Thanks for the discussion  

I've currently got some Bruce Aidells andouille sausage defrosting right now. As I stated, in my general area we rarely have andouille sausage in the stores. We do have a number of choices for local made sausages, but most are very mild polish sausages. I've decided to just make a bit of a drive every once in a while and buy enough andouille to throw in the freezer (why should sausage be any different from the drive I make for tomatoes, eggs or pork)


I will use okra in my gumbo every once in a while...but File' powder just really completes a bowl of gumbo for me. I wish I could but my finger on what it does to the flavors...it's just one of "those" things for me. Thanks a bunch all!

Choo Choo Ch-Boogie,

dan


----------



## chefbillyb (Feb 8, 2009)

IMHO a good gumbo is a labor of love. When I make it at home its made around my first beer of the day schedule. This is the most important factor. My Roux is a two beer Roux. First, while i'm stirring the Roux I am drinking the first beer. The second beer is to measure the color of the Roux next to the beer bottle. When the Roux matches the color of the bottle the Roux and is a nice medium chocolate brown its done. The second factor is a nice chicken broth. I also put in tomatoes that I froze from the garden. I put in all the spices that are in all the other posts. I feel any sausage that is used in any recipe should be able to stand alone when you eat it. What I mean is, it should be a sausage that you get a lot of flavor and is good quality. 
I make a dish that is cajun sausage blackened chicken linguini and the sausage is an important factor. Whats funny about Gumbo is, if you ask 100 chefs how to make it, you will get 100 different ideas..........................Take care .......Bill


----------



## gonefishin (Nov 6, 2004)

It would be nice to eat a perfectly roasted chicken every time. It would also be nice to have a wonderfully marbled prime Ribeye whenever I sat down for a steak dinner. But boy oh boy would this world be a poorer place if every bowl of gumbo tasted the same.



Thanks for your suggestions,

dan


----------



## gonefishin (Nov 6, 2004)

On the subject of andouille sausage...

I made a pot of gumbo yesterday (which turned out pretty good  ) and used the Bruce Aidells andouille. Because it was a chicken product instead of a pork sausage I was a little concerned that it would be too fine a grind. But both the flavor and texture was nice.

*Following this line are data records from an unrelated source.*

-- ==== Sys2Proof/Laws/State.lean ====
section
/-! SUPPORT. Laws of the named updates of the state: each leaves every other part of the state as it was, and a read of what it wrote gives what was written. -/

namespace Sys2Proof.Machine

variable (s : State)

@[simp] theorem State.wr_oct (o : Obj) (v : Nat) : (s.wr o v).oct = s.oct := rfl
@[simp] theorem State.wr_mem (o : Obj) (v : Nat) : (s.wr o v).mem = s.mem := rfl
@[simp] theorem State.wr_tiles (o : Obj) (v : Nat) : (s.wr o v).tiles = s.tiles := rfl
@[simp] theorem State.wr_posts (o : Obj) (v : Nat) : (s.wr o v).posts = s.posts := rfl
@[simp] theorem State.wr_decs (o : Obj) (v : Nat) : (s.wr o v).decs = s.decs := rfl
@[simp] theorem State.wr_jti (o : Obj) (v : Nat) : (s.wr o v).jti = s.jti := rfl
@[simp] theorem State.wr_chans (o : Obj) (v : Nat) : (s.wr o v).chans = s.chans := rfl
@[simp] theorem State.wr_qps (o : Obj) (v : Nat) : (s.wr o v).qps = s.qps := rfl
@[simp] theorem State.wr_links (o : Obj) (v : Nat) : (s.wr o v).links = s.links := rfl
@[simp] theorem State.wr_d2d (o : Obj) (v : Nat) : (s.wr o v).d2d = s.d2d := rfl
@[simp] theorem State.wr_router (o : Obj) (v : Nat) : (s.wr o v).router = s.router := rfl
@[simp] theorem State.wr_ni (o : Obj) (v : Nat) : (s.wr o v).ni = s.ni := rfl
@[simp] theorem State.wr_mEgress (o : Obj) (v : Nat) : (s.wr o v).mEgress = s.mEgress := rfl
@[simp] theorem State.wr_agent (o : Obj) (v : Nat) : (s.wr o v).agent = s.agent := rfl
@[simp] theorem State.wr_wh (o : Obj) (v : Nat) : (s.wr o v).wh = s.wh := rfl
@[simp] theorem State.wr_ctxs (o : Obj) (v : Nat) : (s.wr o v).ctxs = s.ctxs := rfl
@[simp] theorem State.wr_sec (o : Obj) (v : Nat) : (s.wr o v).sec = s.sec := rfl
@[simp] theorem State.wr_mgmt (o : Obj) (v : Nat) : (s.wr o v).mgmt = s.mgmt := rfl
@[simp] theorem State.wr_steward (o : Obj) (v : Nat) : (s.wr o v).steward = s.steward := rfl
@[simp] theorem State.wr_boot (o : Obj) (v : Nat) : (s.wr o v).boot = s.boot := rfl
@[simp] theorem State.wr_rcd (o : Obj) (v : Nat) : (s.wr o v).rcd = s.rcd := rfl
@[simp] theorem State.wr_now (o : Obj) (v : Nat) : (s.wr o v).now = s.now := rfl
@[simp] theorem State.wr_fresh (o : Obj) (v : Nat) : (s.wr o v).fresh = s.fresh := rfl
@[simp] theorem State.wr_nextAge (o : Obj) (v : Nat) : (s.wr o v).nextAge = s.nextAge := rfl
@[simp] theorem State.wr_heldHit (o : Obj) (v : Nat) : (s.wr o v).heldHit = s.heldHit := rfl
@[simp] theorem State.wr_sent (o : Obj) (v : Nat) : (s.wr o v).sent = s.sent := rfl
@[simp] theorem State.wr_pending (o : Obj) (v : Nat) : (s.wr o v).pending = s.pending := rfl

@[simp] theorem State.wro_reg (o : Oct) (v : Bytes) : (s.wro o v).reg = s.reg := rfl
@[simp] theorem State.wro_mem (o : Oct) (v : Bytes) : (s.wro o v).mem = s.mem := rfl
@[simp] theorem State.wro_tiles (o : Oct) (v : Bytes) : (s.wro o v).tiles = s.tiles := rfl
@[simp] theorem State.wro_posts (o : Oct) (v : Bytes) : (s.wro o v).posts = s.posts := rfl
@[simp] theorem State.wro_decs (o : Oct) (v : Bytes) : (s.wro o v).decs = s.decs := rfl
@[simp] theorem State.wro_jti (o : Oct) (v : Bytes) : (s.wro o v).jti = s.jti := rfl
@[simp] theorem State.wro_chans (o : Oct) (v : Bytes) : (s.wro o v).chans = s.chans := rfl
@[simp] theorem State.wro_qps (o : Oct) (v : Bytes) : (s.wro o v).qps = s.qps := rfl
@[simp] theorem State.wro_links (o : Oct) (v : Bytes) : (s.wro o v).links = s.links := rfl
@[simp] theorem State.wro_d2d (o : Oct) (v : Bytes) : (s.wro o v).d2d = s.d2d := rfl
@[simp] theorem State.wro_router (o : Oct) (v : Bytes) : (s.wro o v).router = s.router := rfl
@[simp] theorem State.wro_ni (o : Oct) (v : Bytes) : (s.wro o v).ni = s.ni := rfl
@[simp] theorem State.wro_mEgress (o : Oct) (v : Bytes) : (s.wro o v).mEgress = s.mEgress := rfl
@[simp] theorem State.wro_agent (o : Oct) (v : Bytes) : (s.wro o v).agent = s.agent := rfl
@[simp] theorem State.wro_wh (o : Oct) (v : Bytes) : (s.wro o v).wh = s.wh := rfl
@[simp] theorem State.wro_ctxs (o : Oct) (v : Bytes) : (s.wro o v).ctxs = s.ctxs := rfl
@[simp] theorem State.wro_sec (o : Oct) (v : Bytes) : (s.wro o v).sec = s.sec := rfl
@[simp] theorem State.wro_mgmt (o : Oct) (v : Bytes) : (s.wro o v).mgmt = s.mgmt := rfl
@[simp] theorem State.wro_steward (o : Oct) (v : Bytes) : (s.wro o v).steward = s.steward := rfl
@[simp] theorem State.wro_boot (o : Oct) (v : Bytes) : (s.wro o v).boot = s.boot := rfl
@[simp] theorem State.wro_rcd (o : Oct) (v : Bytes) : (s.wro o v).rcd = s.rcd := rfl
@[simp] theorem State.wro_now (o : Oct) (v : Bytes) : (s.wro o v).now = s.now := rfl
@[simp] theorem State.wro_fresh (o : Oct) (v : Bytes) : (s.wro o v).fresh = s.fresh := rfl
@[simp] theorem State.wro_nextAge (o : Oct) (v : Bytes) : (s.wro o v).nextAge = s.nextAge := rfl
@[simp] theorem State.wro_heldHit (o : Oct) (v : Bytes) : (s.wro o v).heldHit = s.heldHit := rfl
@[simp] theorem State.wro_sent (o : Oct) (v : Bytes) : (s.wro o v).sent = s.sent := rfl
@[simp] theorem State.wro_pending (o : Oct) (v : Bytes) : (s.wro o v).pending = s.pending := rfl

@[simp] theorem State.bumpBy_oct (o : Obj) (n : Nat) : (s.bumpBy o n).oct = s.oct := rfl
@[simp] theorem State.bumpBy_mem (o : Obj) (n : Nat) : (s.bumpBy o n).mem = s.mem := rfl
@[simp] theorem State.bumpBy_tiles (o : Obj) (n : Nat) : (s.bumpBy o n).tiles = s.tiles := rfl
@[simp] theorem State.bumpBy_posts (o : Obj) (n : Nat) : (s.bumpBy o n).posts = s.posts := rfl
@[simp] theorem State.bumpBy_decs (o : Obj) (n : Nat) : (s.bumpBy o n).decs = s.decs := rfl
@[simp] theorem State.bumpBy_jti (o : Obj) (n : Nat) : (s.bumpBy o n).jti = s.jti := rfl
@[simp] theorem State.bumpBy_chans (o : Obj) (n : Nat) : (s.bumpBy o n).chans = s.chans := rfl
@[simp] theorem State.bumpBy_qps (o : Obj) (n : Nat) : (s.bumpBy o n).qps = s.qps := rfl
@[simp] theorem State.bumpBy_links (o : Obj) (n : Nat) : (s.bumpBy o n).links = s.links := rfl
@[simp] theorem State.bumpBy_d2d (o : Obj) (n : Nat) : (s.bumpBy o n).d2d = s.d2d := rfl
@[simp] theorem State.bumpBy_router (o : Obj) (n : Nat) : (s.bumpBy o n).router = s.router := rfl
@[simp] theorem State.bumpBy_ni (o : Obj) (n : Nat) : (s.bumpBy o n).ni = s.ni := rfl
@[simp] theorem State.bumpBy_mEgress (o : Obj) (n : Nat) : (s.bumpBy o n).mEgress = s.mEgress := rfl
@[simp] theorem State.bumpBy_agent (o : Obj) (n : Nat) : (s.bumpBy o n).agent = s.agent := rfl
@[simp] theorem State.bumpBy_wh (o : Obj) (n : Nat) : (s.bumpBy o n).wh = s.wh := rfl
@[simp] theorem State.bumpBy_ctxs (o : Obj) (n : Nat) : (s.bumpBy o n).ctxs = s.ctxs := rfl
@[simp] theorem State.bumpBy_sec (o : Obj) (n : Nat) : (s.bumpBy o n).sec = s.sec := rfl
@[simp] theorem State.bumpBy_mgmt (o : Obj) (n : Nat) : (s.bumpBy o n).mgmt = s.mgmt := rfl
@[simp] theorem State.bumpBy_steward (o : Obj) (n : Nat) : (s.bumpBy o n).steward = s.steward := rfl
@[simp] theorem State.bumpBy_boot (o : Obj) (n : Nat) : (s.bumpBy o n).boot = s.boot := rfl
@[simp] theorem State.bumpBy_rcd (o : Obj) (n : Nat) : (s.bumpBy o n).rcd = s.rcd := rfl
@[simp] theorem State.bumpBy_now (o : Obj) (n : Nat) : (s.bumpBy o n).now = s.now := rfl
@[simp] theorem State.bumpBy_fresh (o : Obj) (n : Nat) : (s.bumpBy o n).fresh = s.fresh := rfl
@[simp] theorem State.bumpBy_nextAge (o : Obj) (n : Nat) : (s.bumpBy o n).nextAge = s.nextAge := rfl
@[simp] theorem State.bumpBy_heldHit (o : Obj) (n : Nat) : (s.bumpBy o n).heldHit = s.heldHit := rfl
@[simp] theorem State.bumpBy_sent (o : Obj) (n : Nat) : (s.bumpBy o n).sent = s.sent := rfl
@[simp] theorem State.bumpBy_pending (o : Obj) (n : Nat) : (s.bumpBy o n).pending = s.pending := rfl

@[simp] theorem State.bump_oct (o : Obj) : (s.bump o).oct = s.oct := rfl
@[simp] theorem State.bump_mem (o : Obj) : (s.bump o).mem = s.mem := rfl
@[simp] theorem State.bump_tiles (o : Obj) : (s.bump o).tiles = s.tiles := rfl
@[simp] theorem State.bump_posts (o : Obj) : (s.bump o).posts = s.posts := rfl
@[simp] theorem State.bump_decs (o : Obj) : (s.bump o).decs = s.decs := rfl
@[simp] theorem State.bump_jti (o : Obj) : (s.bump o).jti = s.jti := rfl
@[simp] theorem State.bump_chans (o : Obj) : (s.bump o).chans = s.chans := rfl
@[simp] theorem State.bump_qps (o : Obj) : (s.bump o).qps = s.qps := rfl
@[simp] theorem State.bump_links (o : Obj) : (s.bump o).links = s.links := rfl
@[simp] theorem State.bump_d2d (o : Obj) : (s.bump o).d2d = s.d2d := rfl
@[simp] theorem State.bump_router (o : Obj) : (s.bump o).router = s.router := rfl
@[simp] theorem State.bump_ni (o : Obj) : (s.bump o).ni = s.ni := rfl
@[simp] theorem State.bump_mEgress (o : Obj) : (s.bump o).mEgress = s.mEgress := rfl
@[simp] theorem State.bump_agent (o : Obj) : (s.bump o).agent = s.agent := rfl
@[simp] theorem State.bump_wh (o : Obj) : (s.bump o).wh = s.wh := rfl
@[simp] theorem State.bump_ctxs (o : Obj) : (s.bump o).ctxs = s.ctxs := rfl
@[simp] theorem State.bump_sec (o : Obj) : (s.bump o).sec = s.sec := rfl
@[simp] theorem State.bump_mgmt (o : Obj) : (s.bump o).mgmt = s.mgmt := rfl
@[simp] theorem State.bump_steward (o : Obj) : (s.bump o).steward = s.steward := rfl
@[simp] theorem State.bump_boot (o : Obj) : (s.bump o).boot = s.boot := rfl
@[simp] theorem State.bump_rcd (o : Obj) : (s.bump o).rcd = s.rcd := rfl
@[simp] theorem State.bump_now (o : Obj) : (s.bump o).now = s.now := rfl
@[simp] theorem State.bump_fresh (o : Obj) : (s.bump o).fresh = s.fresh := rfl
@[simp] theorem State.bump_nextAge (o : Obj) : (s.bump o).nextAge = s.nextAge := rfl
@[simp] theorem State.bump_heldHit (o : Obj) : (s.bump o).heldHit = s.heldHit := rfl
@[simp] theorem State.bump_sent (o : Obj) : (s.bump o).sent = s.sent := rfl
@[simp] theorem State.bump_pending (o : Obj) : (s.bump o).pending = s.pending := rfl

@[simp] theorem State.bumpSat_oct (o : Obj) (w : Nat) : (s.bumpSat o w).oct = s.oct := rfl
@[simp] theorem State.bumpSat_mem (o : Obj) (w : Nat) : (s.bumpSat o w).mem = s.mem := rfl
@[simp] theorem State.bumpSat_tiles (o : Obj) (w : Nat) : (s.bumpSat o w).tiles = s.tiles := rfl
@[simp] theorem State.bumpSat_posts (o : Obj) (w : Nat) : (s.bumpSat o w).posts = s.posts := rfl
@[simp] theorem State.bumpSat_decs (o : Obj) (w : Nat) : (s.bumpSat o w).decs = s.decs := rfl
@[simp] theorem State.bumpSat_jti (o : Obj) (w : Nat) : (s.bumpSat o w).jti = s.jti := rfl
@[simp] theorem State.bumpSat_chans (o : Obj) (w : Nat) : (s.bumpSat o w).chans = s.chans := rfl
@[simp] theorem State.bumpSat_qps (o : Obj) (w : Nat) : (s.bumpSat o w).qps = s.qps := rfl
@[simp] theorem State.bumpSat_links (o : Obj) (w : Nat) : (s.bumpSat o w).links = s.links := rfl
@[simp] theorem State.bumpSat_d2d (o : Obj) (w : Nat) : (s.bumpSat o w).d2d = s.d2d := rfl
@[simp] theorem State.bumpSat_router (o : Obj) (w : Nat) : (s.bumpSat o w).router = s.router := rfl
@[simp] theorem State.bumpSat_ni (o : Obj) (w : Nat) : (s.bumpSat o w).ni = s.ni := rfl
@[simp] theorem State.bumpSat_mEgress (o : Obj) (w : Nat) : (s.bumpSat o w).mEgress = s.mEgress := rfl
@[simp] theorem State.bumpSat_agent (o : Obj) (w : Nat) : (s.bumpSat o w).agent = s.agent := rfl
@[simp] theorem State.bumpSat_wh (o : Obj) (w : Nat) : (s.bumpSat o w).wh = s.wh := rfl
@[simp] theorem State.bumpSat_ctxs (o : Obj) (w : Nat) : (s.bumpSat o w).ctxs = s.ctxs := rfl
@[simp] theorem State.bumpSat_sec (o : Obj) (w : Nat) : (s.bumpSat o w).sec = s.sec := rfl
@[simp] theorem State.bumpSat_mgmt (o : Obj) (w : Nat) : (s.bumpSat o w).mgmt = s.mgmt := rfl
@[simp] theorem State.bumpSat_steward (o : Obj) (w : Nat) : (s.bumpSat o w).steward = s.steward := rfl
@[simp] theorem State.bumpSat_boot (o : Obj) (w : Nat) : (s.bumpSat o w).boot = s.boot := rfl
@[simp] theorem State.bumpSat_rcd (o : Obj) (w : Nat) : (s.bumpSat o w).rcd = s.rcd := rfl
@[simp] theorem State.bumpSat_now (o : Obj) (w : Nat) : (s.bumpSat o w).now = s.now := rfl
@[simp] theorem State.bumpSat_fresh (o : Obj) (w : Nat) : (s.bumpSat o w).fresh = s.fresh := rfl
@[simp] theorem State.bumpSat_nextAge (o : Obj) (w : Nat) : (s.bumpSat o w).nextAge = s.nextAge := rfl
@[simp] theorem State.bumpSat_heldHit (o : Obj) (w : Nat) : (s.bumpSat o w).heldHit = s.heldHit := rfl
@[simp] theorem State.bumpSat_sent (o : Obj) (w : Nat) : (s.bumpSat o w).sent = s.sent := rfl
@[simp] theorem State.bumpSat_pending (o : Obj) (w : Nat) : (s.bumpSat o w).pending = s.pending := rfl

But it still wasn't exactly what I was looking for.

That being said, I'm still getting the itch to have some Jacob's Cajun sausage. It's just those shipping charges. Still, I may get five pounds shipped and see how bad the shipping charges are.

enjoy the gumbo!

dan


----------



## chefbillyb (Feb 8, 2009)

Hey Dan, I am out in the Pacific Northwest and they wouldn't know a good sausage if you hit them in the head with it. I am from the Eastern seaboard, I miss the great polish sausage, Italian sausage in New England. I really think your right about Jacob's sausage. I think that may be a good sausage to heat, throw on a bun with a swipe of good mustard. I wonder, The casing looks a bit thick, like you would get a snap on it when eating in a gumbo. I see sausage as a work of art. If you find a good one, you are getting the end result of someones hard work and years of trying. take care.....Bill


----------



## bbay (Nov 22, 2007)

@okra vs. file
I believe the original idea was to use okra when it was in season, and sassafras when okra was not in season. But that was way back when there was no refrigeration, no flash freezing, and the like. Sorry, no footnotes, just a hazy memory. :lips:

@gonefishin
I'd post my recipe but it's one that I converted into a huge amount (12 cups roux, 36 chicken thighs, etc) so I doubt it'd be useful. I used this guy's site as a springboard for the gumbo (LINK). I think you may like the site, I've had it bookmarked for a few years now and keep returning to it when it gets close to Fat Tuesday (SOOOOON!!!!!!:lips::lips::lips.
That link also has sausage recipes if you're feeling really ambitious.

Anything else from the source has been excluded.